Is ignorance bliss when it comes to brain scans?

September 17, 2009

Sometimes it’s just better not to know. One of those times may be when you feel perfectly fine, but your brain scan comes back with something that looks bad. The problem: how do you know it’s nothing to worry about?

Sometimes it's just better not to know. One of those times may be when you feel perfectly fine, but your brain scan comes back with something that looks bad. The problem: how do you know it's nothing to worry about?

That's the concern behind a warning issued by British researchers last week about brain scans done on healthy people. Having this kind of scan, paid for out of pocket, is becoming an increasingly common practice as baby boomers try to allay fears about undiagnosed brain cancer and stroke. These kinds of scans may do more harm than good, say docs at the University of Edinburgh.

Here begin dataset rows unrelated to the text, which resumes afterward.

/-- R149: the close line is attempted at ClWrite only. -/
theorem ph_of_nextMove_wireC {s : State} (hm : (nextMove s).1 = .run .wireC) : s.ph = .clWrite := by
  by_cases hn : s.halted = false
  case neg => simp [nextMove, hn] at hm
  obtain ⟨bytes, rest, hi⟩ | ⟨rest, hi⟩ | ⟨u, hu⟩ := exists_sessionTurn s
  · rw [nextMove, if_neg (by simp [hn]), hi] at hm
    exact absurd hm (arriving_ne_wireC bytes s)
  · rw [nextMove, if_neg (by simp [hn]), hi] at hm
    simp at hm
  · rw [nextMove_of_sessionTurn hn hu, sessionMove_wireC_iff] at hm
    rw [← hm, sessionTurn_frame hu]

/-- R149: 1 where the next step attempts to write the close line. -/
def attempt (s : State) : Nat := if (nextMove s).1 = .run .wireC then 1 else 0

/-- R149: 1 at the last label of an open period, which the close line has been attempted to reach. -/
def releasing (s : State) : Nat := if s.ph = .clRelease then 1 else 0

/-- R149: no attempt is made at the last label. -/
theorem attempt_add_releasing_le (s : State) : attempt s + releasing s ≤ 1 := by
  unfold attempt releasing
  by_cases hm : (nextMove s).1 = .run .wireC
  · simp [hm, ph_of_nextMove_wireC hm]
  · split_ifs <;> simp

/-- R149, R161: within an open period the last label is reached by an attempt, and stays. -/
theorem releasing_step {s t : State} (h : step s = .next t) (ht : t.held = true) :
    releasing t = attempt s + releasing s := by
  unfold attempt releasing
  cases step_frame h with
  | plain hm _ hr _ => simp [hm, hr]
  | acquired hm hp ht => simp [hm, hp, show t.ph = .opWriteS by rw [ht]]
  | wrote hm hp _ _ _ hr _ =>
    have hs : s.ph ≠ .clRelease := fun hs => by simp [hs, Phase.writes] at hp
    simp [hm, hr, hs]
  | read hm hp _ _ hr _ =>
    have hs : s.ph ≠ .clRelease := by obtain (hp | hp | hp) | hp := hp <;> simp [hp]
    simp [hm, hr, hs]
  | closeWrote hm hp _ ht => simp [hm, hp, show t.ph = .clRelease by rw [ht]]
  | released _ _ hrec => simp [show t.held = false by rw [hrec]] at ht

/-- R161: the handle is held at the start of a stretch of an open period. -/
theorem held_of_heldThrough {k : Nat} {s : State} (h : heldThrough k s) : s.held = true := by
  cases k with
  | zero => exact h
  | succ k => exact h.1

/-- R161: the attempts of a run, its first step's and the rest. -/
theorem closeAttempts_of_step {s t : State} (k : Nat) (h : step s = .next t) :
    closeAttempts (k + 1) s = attempt s + closeAttempts k t := by
  simp only [closeAttempts, h, attempt]

/-- R161: at most one attempt is made within an open period, and none after its last label is reached. -/
theorem closeAttempts_add_releasing_le {k : Nat} {s : State} (h : heldThrough k s) : closeAttempts k s + releasing s ≤ 1 := by
  induction k generalizing s with
  | zero => unfold closeAttempts releasing; split_ifs <;> simp
  | succ k ih =>
    cases hstep : step s with
    | next t =>
      have hk : heldThrough k t := by simpa [heldThrough, hstep] using h.2
      have hbalance := releasing_step hstep (held_of_heldThrough hk)
      have hrest := ih hk
      rw [closeAttempts_of_step k hstep]
      omega
    | fault r => simpa [closeAttempts, hstep, attempt] using attempt_add_releasing_le s
    | refused r => simpa [closeAttempts, hstep, attempt] using attempt_add_releasing_le s

/-- R161: within an open period the attempts count the arrivals at its last label. -/
theorem releasing_run {k : Nat} {s t : State} (h : heldThrough k s) (hrun : runFor k s = some t) :
    t.held = true ∧ releasing t = closeAttempts k s + releasing s := by
  induction k generalizing s with
  | zero => cases hrun; exact ⟨h, (Nat.zero_add _).symm⟩
  | succ k ih =>
    cases hstep : step s with
    | next v =>
      have hk : heldThrough k v := by simpa [heldThrough, hstep] using h.2
      obtain ⟨hheld, hrest⟩ := ih hk (by simpa [runFor, hstep] using hrun)
      have hbalance := releasing_step hstep (held_of_heldThrough hk)
      rw [closeAttempts_of_step k hstep]
      exact ⟨hheld, by omega⟩
    | fault r => simp [runFor, hstep] at hrun
    | refused r => simp [runFor, hstep] at hrun
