-- ==== Sys2Proof/Machine/Dispatch.lean ====
section
/-! DEFINITION. `Execute` (40_fetch_step_cycle.md R122): one arm an instruction. -/

namespace Sys2Proof.Machine

def exec (i : Instr) (s : State) : Host.Outcome State Fault Refusal :=
  match i with
  | .cls => Sys2Proof.Machine.execCls s
  | .ret => Sys2Proof.Machine.execRet s
  | .jp nnn => Sys2Proof.Machine.execJp nnn s
  | .call nnn => Sys2Proof.Machine.execCall nnn s
  | .seImm x nn => Sys2Proof.Machine.execSeImm x nn s
  | .sneImm x nn => Sys2Proof.Machine.execSneImm x nn s
  | .seReg x y => Sys2Proof.Machine.execSeReg x y s
  | .ldImm x nn => Sys2Proof.Machine.execLdImm x nn s
  | .addImm x nn => Sys2Proof.Machine.execAddImm x nn s
  | .ldReg x y => Sys2Proof.Machine.execLdReg x y s
  | .orReg x y => Sys2Proof.Machine.execOrReg x y s
  | .andReg x y => Sys2Proof.Machine.execAndReg x y s
  | .xorReg x y => Sys2Proof.Machine.execXorReg x y s
  | .addReg x y => Sys2Proof.Machine.execAddReg x y s
  | .subReg x y => Sys2Proof.Machine.execSubReg x y s
  | .shr x y => Sys2Proof.Machine.execShr x y s
  | .subn x y => Sys2Proof.Machine.execSubn x y s
  | .shl x y => Sys2Proof.Machine.execShl x y s
  | .sneReg x y => Sys2Proof.Machine.execSneReg x y s
  | .ldI nnn => Sys2Proof.Machine.execLdI nnn s
  | .jpV0 nnn => Sys2Proof.Machine.execJpV0 nnn s
  | .rnd x nn => Sys2Proof.Machine.execRnd x nn s
  | .drw x y n => Sys2Proof.Machine.execDrw x y n s
  | .skp x => Sys2Proof.Machine.execSkp x s
  | .sknp x => Sys2Proof.Machine.execSknp x s
  | .ldVxDt x => Sys2Proof.Machine.execLdVxDt x s
  | .ldVxK x => Sys2Proof.Machine.execLdVxK x s
  | .ldDtVx x => Sys2Proof.Machine.execLdDtVx x s
  | .ldStVx x => Sys2Proof.Machine.execLdStVx x s
  | .addI x => Sys2Proof.Machine.execAddI x s
  | .ldF x => Sys2Proof.Machine.execLdF x s
  | .ldB x => Sys2Proof.Machine.execLdB x s
  | .storeRegs x => Sys2Proof.Machine.execStoreRegs x s
  | .loadRegs x => Sys2Proof.Machine.execLoadRegs x s

end Sys2Proof.Machine
end

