-- ==== Sys2Proof/Laws/PerInstr.lean ====
section
/-! SUPPORT. Per instruction: decoding the word of a well-formed instruction gives it back (30_encoding.md R91, R92, R95). -/

namespace Sys2Proof.Laws.RoundTrip

/-- The word of the instruction decodes to it. -/
def Statement (i : Instr) : Prop := i.WellFormed → decodeWord (encode i) = some i

/-! ### The fields of the three formats (R92) -/

theorem major_wordNNN {m nnn : Nat} (hm : m < 16) (h : nnn < 4096) : major (wordNNN m nnn) = m := by
  simp [major, field, wordNNN]; omega

theorem fieldNNN_wordNNN {m nnn : Nat} (h : nnn < 4096) : fieldNNN (wordNNN m nnn) = nnn := by
  simp [fieldNNN, field, wordNNN]; omega

theorem major_wordXNN {m nn : Nat} (x : Reg) (hm : m < 16) (h : nn < 256) : major (wordXNN m x nn) = m := by
  simp [major, field, wordXNN]; omega

theorem fieldX_wordXNN {m nn : Nat} (x : Reg) (h : nn < 256) : fieldX (wordXNN m x nn) = x := by
  simp [fieldX, field, wordXNN, Fin.ext_iff]; omega

theorem fieldNN_wordXNN {m nn : Nat} (x : Reg) (h : nn < 256) : fieldNN (wordXNN m x nn) = nn := by
  simp [fieldNN, field, wordXNN]; omega

theorem major_wordXYN {m n : Nat} (x y : Reg) (hm : m < 16) (h : n < 16) : major (wordXYN m x y n) = m := by
  simp [major, field, wordXYN]; omega

theorem fieldX_wordXYN {m n : Nat} (x y : Reg) (h : n < 16) : fieldX (wordXYN m x y n) = x := by
  simp [fieldX, field, wordXYN, Fin.ext_iff]; omega

theorem fieldY_wordXYN {m n : Nat} (x y : Reg) (h : n < 16) : fieldY (wordXYN m x y n) = y := by
  simp [fieldY, field, wordXYN, Fin.ext_iff]; omega

theorem fieldN_wordXYN {m n : Nat} (x y : Reg) (h : n < 16) : fieldN (wordXYN m x y n) = n := by
  simp [fieldN, field, wordXYN]; omega

/-! ### The formats, decoded -/

theorem decode_xyf {n : Nat} (x y : Reg) (h : n < 16) :
    decodeWord (wordXYN 0x8 x y n) = decode8 (wordXYN 0x8 x y n) := by
  simp [decodeWord, major_wordXYN x y (by decide : 8 < 16) h]

theorem decode_xff {nn : Nat} (x : Reg) (h : nn < 256) :
    decodeWord (wordXNN 0xF x nn) = decodeF (wordXNN 0xF x nn) := by
  simp [decodeWord, major_wordXNN x (by decide : 15 < 16) h]

/-! ### One lemma an instruction -/

theorem cls : Statement .cls := fun _ => by decide

theorem ret : Statement .ret := fun _ => by decide

theorem jp (nnn : Nat) : Statement (.jp nnn) := fun h => by
  have h : nnn < 4096 := of_decide_eq_true h
  simp [encode, decodeWord, major_wordNNN (by decide : 1 < 16) h, fieldNNN_wordNNN h]

theorem call (nnn : Nat) : Statement (.call nnn) := fun h => by
  have h : nnn < 4096 := of_decide_eq_true h
  simp [encode, decodeWord, major_wordNNN (by decide : 2 < 16) h, fieldNNN_wordNNN h]

theorem seImm (x : Reg) (nn : Nat) : Statement (.seImm x nn) := fun h => by
  have h : nn < 256 := of_decide_eq_true h
  have hm : 3 < 16 := by decide
  simp [encode, decodeWord, major_wordXNN x hm h, fieldX_wordXNN x h, fieldNN_wordXNN x h]

theorem sneImm (x : Reg) (nn : Nat) : Statement (.sneImm x nn) := fun h => by
  have h : nn < 256 := of_decide_eq_true h
  have hm : 4 < 16 := by decide
  simp [encode, decodeWord, major_wordXNN x hm h, fieldX_wordXNN x h, fieldNN_wordXNN x h]

theorem seReg (x y : Reg) : Statement (.seReg x y) := fun _ => by
  have hm : 5 < 16 := by decide
  have h : 0 < 16 := by decide
  simp [encode, decodeWord, major_wordXYN x y hm h, fieldN_wordXYN x y h, fieldX_wordXYN x y h, fieldY_wordXYN x y h]

theorem ldImm (x : Reg) (nn : Nat) : Statement (.ldImm x nn) := fun h => by
  have h : nn < 256 := of_decide_eq_true h
  have hm : 6 < 16 := by decide
  simp [encode, decodeWord, major_wordXNN x hm h, fieldX_wordXNN x h, fieldNN_wordXNN x h]

theorem addImm (x : Reg) (nn : Nat) : Statement (.addImm x nn) := fun h => by
  have h : nn < 256 := of_decide_eq_true h
  have hm : 7 < 16 := by decide
  simp [encode, decodeWord, major_wordXNN x hm h, fieldX_wordXNN x h, fieldNN_wordXNN x h]

theorem ldReg (x y : Reg) : Statement (.ldReg x y) := fun _ => by
  have hm : 8 < 16 := by decide
  have h : 0 < 16 := by decide
  simp [encode, decode_xyf x y h, decode8, fieldN_wordXYN x y h, fieldX_wordXYN x y h, fieldY_wordXYN x y h]

theorem orReg (x y : Reg) : Statement (.orReg x y) := fun _ => by
  have hm : 8 < 16 := by decide
  have h : 1 < 16 := by decide
  simp [encode, decode_xyf x y h, decode8, fieldN_wordXYN x y h, fieldX_wordXYN x y h, fieldY_wordXYN x y h]

theorem andReg (x y : Reg) : Statement (.andReg x y) := fun _ => by
  have hm : 8 < 16 := by decide
  have h : 2 < 16 := by decide
  simp [encode, decode_xyf x y h, decode8, fieldN_wordXYN x y h, fieldX_wordXYN x y h, fieldY_wordXYN x y h]

theorem xorReg (x y : Reg) : Statement (.xorReg x y) := fun _ => by
  have hm : 8 < 16 := by decide
  have h : 3 < 16 := by decide
  simp [encode, decode_xyf x y h, decode8, fieldN_wordXYN x y h, fieldX_wordXYN x y h, fieldY_wordXYN x y h]

theorem addReg (x y : Reg) : Statement (.addReg x y) := fun _ => by
  have hm : 8 < 16 := by decide
  have h : 4 < 16 := by decide
  simp [encode, decode_xyf x y h, decode8, fieldN_wordXYN x y h, fieldX_wordXYN x y h, fieldY_wordXYN x y h]

theorem subReg (x y : Reg) : Statement (.subReg x y) := fun _ => by
  have hm : 8 < 16 := by decide
  have h : 5 < 16 := by decide
  simp [encode, decode_xyf x y h, decode8, fieldN_wordXYN x y h, fieldX_wordXYN x y h, fieldY_wordXYN x y h]

theorem shr (x y : Reg) : Statement (.shr x y) := fun _ => by
  have hm : 8 < 16 := by decide
  have h : 6 < 16 := by decide
  simp [encode, decode_xyf x y h, decode8, fieldN_wordXYN x y h, fieldX_wordXYN x y h, fieldY_wordXYN x y h]

theorem subn (x y : Reg) : Statement (.subn x y) := fun _ => by
  have hm : 8 < 16 := by decide
  have h : 7 < 16 := by decide
  simp [encode, decode_xyf x y h, decode8, fieldN_wordXYN x y h, fieldX_wordXYN x y h, fieldY_wordXYN x y h]

theorem shl (x y : Reg) : Statement (.shl x y) := fun _ => by
  have hm : 8 < 16 := by decide
  have h : 14 < 16 := by decide
  simp [encode, decode_xyf x y h, decode8, fieldN_wordXYN x y h, fieldX_wordXYN x y h, fieldY_wordXYN x y h]

theorem sneReg (x y : Reg) : Statement (.sneReg x y) := fun _ => by
  have hm : 9 < 16 := by decide
  have h : 0 < 16 := by decide
  simp [encode, decodeWord, major_wordXYN x y hm h, fieldN_wordXYN x y h, fieldX_wordXYN x y h, fieldY_wordXYN x y h]

theorem ldI (nnn : Nat) : Statement (.ldI nnn) := fun h => by
  have h : nnn < 4096 := of_decide_eq_true h
  simp [encode, decodeWord, major_wordNNN (by decide : 10 < 16) h, fieldNNN_wordNNN h]

theorem jpV0 (nnn : Nat) : Statement (.jpV0 nnn) := fun h => by
  have h : nnn < 4096 := of_decide_eq_true h
  simp [encode, decodeWord, major_wordNNN (by decide : 11 < 16) h, fieldNNN_wordNNN h]

theorem rnd (x : Reg) (nn : Nat) : Statement (.rnd x nn) := fun h => by
  have h : nn < 256 := of_decide_eq_true h
  have hm : 12 < 16 := by decide
  simp [encode, decodeWord, major_wordXNN x hm h, fieldX_wordXNN x h, fieldNN_wordXNN x h]

theorem drw (x y : Reg) (n : Nat) : Statement (.drw x y n) := fun h => by
  have h : n < 16 := of_decide_eq_true h
  have hm : 13 < 16 := by decide
  simp [encode, decodeWord, major_wordXYN x y hm h, fieldN_wordXYN x y h, fieldX_wordXYN x y h,
    fieldY_wordXYN x y h]

theorem skp (x : Reg) : Statement (.skp x) := fun _ => by
  have hm : 14 < 16 := by decide
  have h : 158 < 256 := by decide
  simp [encode, decodeWord, decodeE, major_wordXNN x hm h, fieldNN_wordXNN x h, fieldX_wordXNN x h]

theorem sknp (x : Reg) : Statement (.sknp x) := fun _ => by
  have hm : 14 < 16 := by decide
  have h : 161 < 256 := by decide
  simp [encode, decodeWord, decodeE, major_wordXNN x hm h, fieldNN_wordXNN x h, fieldX_wordXNN x h]

theorem ldVxDt (x : Reg) : Statement (.ldVxDt x) := fun _ => by
  have hm : 15 < 16 := by decide
  have h : 7 < 256 := by decide
  simp [encode, decode_xff x h, decodeF, fieldNN_wordXNN x h, fieldX_wordXNN x h]

theorem ldVxK (x : Reg) : Statement (.ldVxK x) := fun _ => by
  have hm : 15 < 16 := by decide
  have h : 10 < 256 := by decide
  simp [encode, decode_xff x h, decodeF, fieldNN_wordXNN x h, fieldX_wordXNN x h]

theorem ldDtVx (x : Reg) : Statement (.ldDtVx x) := fun _ => by
  have hm : 15 < 16 := by decide
  have h : 21 < 256 := by decide
  simp [encode, decode_xff x h, decodeF, fieldNN_wordXNN x h, fieldX_wordXNN x h]

theorem ldStVx (x : Reg) : Statement (.ldStVx x) := fun _ => by
  have hm : 15 < 16 := by decide
  have h : 24 < 256 := by decide
  simp [encode, decode_xff x h, decodeF, fieldNN_wordXNN x h, fieldX_wordXNN x h]

theorem addI (x : Reg) : Statement (.addI x) := fun _ => by
  have hm : 15 < 16 := by decide
  have h : 30 < 256 := by decide
  simp [encode, decode_xff x h, decodeF, fieldNN_wordXNN x h, fieldX_wordXNN x h]

theorem ldF (x : Reg) : Statement (.ldF x) := fun _ => by
  have hm : 15 < 16 := by decide
  have h : 41 < 256 := by decide
  simp [encode, decode_xff x h, decodeF, fieldNN_wordXNN x h, fieldX_wordXNN x h]

theorem ldB (x : Reg) : Statement (.ldB x) := fun _ => by
  have hm : 15 < 16 := by decide
  have h : 51 < 256 := by decide
  simp [encode, decode_xff x h, decodeF, fieldNN_wordXNN x h, fieldX_wordXNN x h]

theorem storeRegs (x : Reg) : Statement (.storeRegs x) := fun _ => by
  have hm : 15 < 16 := by decide
  have h : 85 < 256 := by decide
  simp [encode, decode_xff x h, decodeF, fieldNN_wordXNN x h, fieldX_wordXNN x h]

theorem loadRegs (x : Reg) : Statement (.loadRegs x) := fun _ => by
  have hm : 15 < 16 := by decide
  have h : 101 < 256 := by decide
  simp [encode, decode_xff x h, decodeF, fieldNN_wordXNN x h, fieldX_wordXNN x h]

end Sys2Proof.Laws.RoundTrip
end

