/-- For each clause, an instruction and a state in which the element it speaks of changes. -/
theorem witness_OtherWritersAreTheListedOnes :
    next (exec (.ldI 0x300) State.reset) (fun t => t.i != State.reset.i) = true ∧
    next (exec (.call 0x300) State.reset) (fun t => t.stack != State.reset.stack && t.sp != State.reset.sp) = true ∧
    next (exec .ret stacked) (fun t => t.sp != stacked.sp) = true ∧
    next (exec (.ldDtVx 0) (regs [(0, 1)])) (fun t => t.dt != (regs [(0, 1)]).dt) = true ∧
    next (exec (.ldStVx 0) (regs [(0, 1)])) (fun t => t.st != (regs [(0, 1)]).st) = true ∧
    next (exec (.drw 0 0 1) State.reset) (fun t => t.fb != State.reset.fb && t.drawFlag != State.reset.drawFlag) = true ∧
    next (exec (.ldVxK 5) State.reset)
      (fun t => t.waiting != State.reset.waiting && t.keyReg != State.reset.keyReg) = true ∧
    next (exec (.rnd 0 0xFF) State.reset) (fun t => t.draws != State.reset.draws) = true := by decide

theorem witness_HostBitsDoNotInfluenceInstructions :
    (∃ t, exec .cls State.reset = .next t) ∧ ∃ f, exec (.ldB 0) (State.reset.setI 0xFFE) = .fault f := ⟨⟨_, rfl⟩, ⟨_, rfl⟩⟩

end Sys2Proof.Tests
end

section
/-! SUPPORT. What an instruction does, said once for all 34: the access it makes, the state it leaves when that access ends
inside RAM, and which parts of the state it may write (the "written by" column of the table of 10_state.md). -/

namespace Sys2Proof.Machine

/-- How many bytes from I on an instruction accesses; 0 for all but DXYN, FX33, FX55 and FX65 (20_memory.md R68). -/
def instrAccess : Instr → Nat
  | .drw _ _ n => n
  | .ldB _ => 3
  | .storeRegs x | .loadRegs x => x.val + 1
  | _ => 0

/-- The state an instruction leaves unless its access fails the check. -/
def instrEffect (i : Instr) (s : State) : State :=
  match i with
  | .cls => s.present Screen.blank
  | .ret => if s.sp = 0 then s else s.pop.setPc s.stackTop.toNat
  | .jp nnn => s.setPc nnn
  | .call nnn => if s.sp = 16 then s else (s.push s.pc).setPc nnn
  | .seImm x nn => s.skipIf ((s.readV x).toNat == nn)
  | .sneImm x nn => s.skipIf ((s.readV x).toNat != nn)
  | .seReg x y => s.skipIf (s.readV x == s.readV y)
  | .sneReg x y => s.skipIf (s.readV x != s.readV y)
  | .ldImm x nn => s.writeV x (imm8 nn)
  | .addImm x nn => s.writeV x (s.readV x + imm8 nn)
  | .ldReg x y => s.writeV x (s.readV y)
  | .orReg x y => s.writeV x (s.readV x ||| s.readV y)
  | .andReg x y => s.writeV x (s.readV x &&& s.readV y)
  | .xorReg x y => s.writeV x (s.readV x ^^^ s.readV y)
  | .addReg x y => s.writeResultThenFlag x (s.readV x + s.readV y) (flagByte (carry (s.readV x) (s.readV y)))
  | .subReg x y => s.writeResultThenFlag x (s.readV x - s.readV y) (flagByte (strictlyGreater (s.readV x) (s.readV y)))
  | .shr x _ => s.writeResultThenFlag x (s.readV x >>> 1) (flagByte (bit0 (s.readV x)))
  | .subn x y => s.writeResultThenFlag x (s.readV y - s.readV x) (flagByte (strictlyGreater (s.readV y) (s.readV x)))
  | .shl x _ => s.writeResultThenFlag x (s.readV x <<< 1) (flagByte (bit7 (s.readV x)))
  | .ldI nnn => s.setI nnn
  | .jpV0 nnn => s.setPc (nnn + (s.readV 0).toNat)
  | .rnd x nn => (s.writeV x (s.randomByte &&& imm8 nn)).countDraw
  | .drw x y n => (s.present (s.sprite x y n).1).writeV flagReg (flagByte (s.sprite x y n).2)
  | .skp x => s.skipIf (s.keyDown x)
  | .sknp x => s.skipIf (!s.keyDown x)
  | .ldVxDt x => s.writeV x s.dt
  | .ldVxK x => s.awaitKey x
  | .ldDtVx x => s.setDt (s.readV x)
  | .ldStVx x => s.setSt (s.readV x)
  | .addI x =>
    if indexOverflow (s.base + (s.readV x).toNat) then
      (s.setI (s.base + (s.readV x).toNat)).writeV flagReg (flagByte true)
    else s.setI (s.base + (s.readV x).toNat)
  | .ldF x => s.setI (glyphAddress (lowNibble (s.readV x)))
  | .ldB x => s.storeBytes s.base (bcdDigits (s.readV x))
  | .storeRegs x => s.storeBytes s.base (s.firstRegs x)
  | .loadRegs x => s.loadFrom s.base 0 (x.val + 1)

/-- Executing an instruction is one checked access and then its effect: the access is the only thing that can stop it. -/
theorem exec_eq_accessing (i : Instr) (s : State) : exec i s = accessing s.base (instrAccess i) (instrEffect i s) := by
  cases i with
  | ret =>
    by_cases h : s.sp = 0 <;>
      simp [exec, execRet, retDiagnostic, instrEffect, instrAccess, accessing_next, h]
  | call nnn =>
    by_cases h : s.sp = 16 <;>
      simp [exec, execCall, callDiagnostic, instrEffect, instrAccess, accessing_next, h]
  | addI x => simp only [exec, execAddI, instrEffect]; split <;> rfl
  | _ => rfl

/-- If an instruction answers a next state, that is its effect, and its access is empty or ends inside RAM. -/
theorem exec_inv {i : Instr} {s t : State} (h : exec i s = .next t) :
    t = instrEffect i s ∧ (instrAccess i = 0 ∨ s.base + instrAccess i ≤ Config.ramSize) :=
  accessing_inv (exec_eq_accessing i s ▸ h)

Their study, published in the British Medical Journal, represents the largest review of brain scanning results ever done. The Brits looked at almost 20,000 brain scans of healthy people. Some, perhaps, were following the old maxim, "an ounce of prevention is worth a pound of cure," figuring that a brain scan would pick up early signs of problems they could fix. Others, according to the researchers, were healthy volunteers participating in medical research.

None had any symptoms suggesting they had an underlying brain condition. Yet abnormalities, including weakened blood vessels and tumors, showed up on almost 3% of their brain scans.

Despite such worrisome findings, the researchers found no clear medical evidence that treatment was or would have been helpful. More reason for caution was that the identification of such symptom-free abnormalities might lead to misplaced anxiety or even useless and risky surgery.

"The difficulty with these health checkups is that in the small number of people who do harbor some undiagnosed brain condition, there is not a clear next step," said Dr. Rustam Al-Shahi Salman, one of the researchers and a Medical Research Council clinician scientist at the university. "We do not have enough medical evidence to know whether we should treat the abnormalities or just leave them be."

Such advice would not apply to patients at high risk of developing some particular disease, or those who, due to age, are at risk for colon or breast cancer, for example. The British researchers focused just on brain MR, which, to date, has shown no clinical value as a tool for screening healthy people.

With all the talk today about the overuse of medical imaging, it seems like a no-brainer to cut back on ones done on folks with no symptoms, particularly since even positive findings only muddy the picture rather than clarify it.

If a maxim must apply, I'd throw out the one about prevention and put in its place one of my favorites, told to me years ago by an engineer: "If it ain't broke, don't fix it."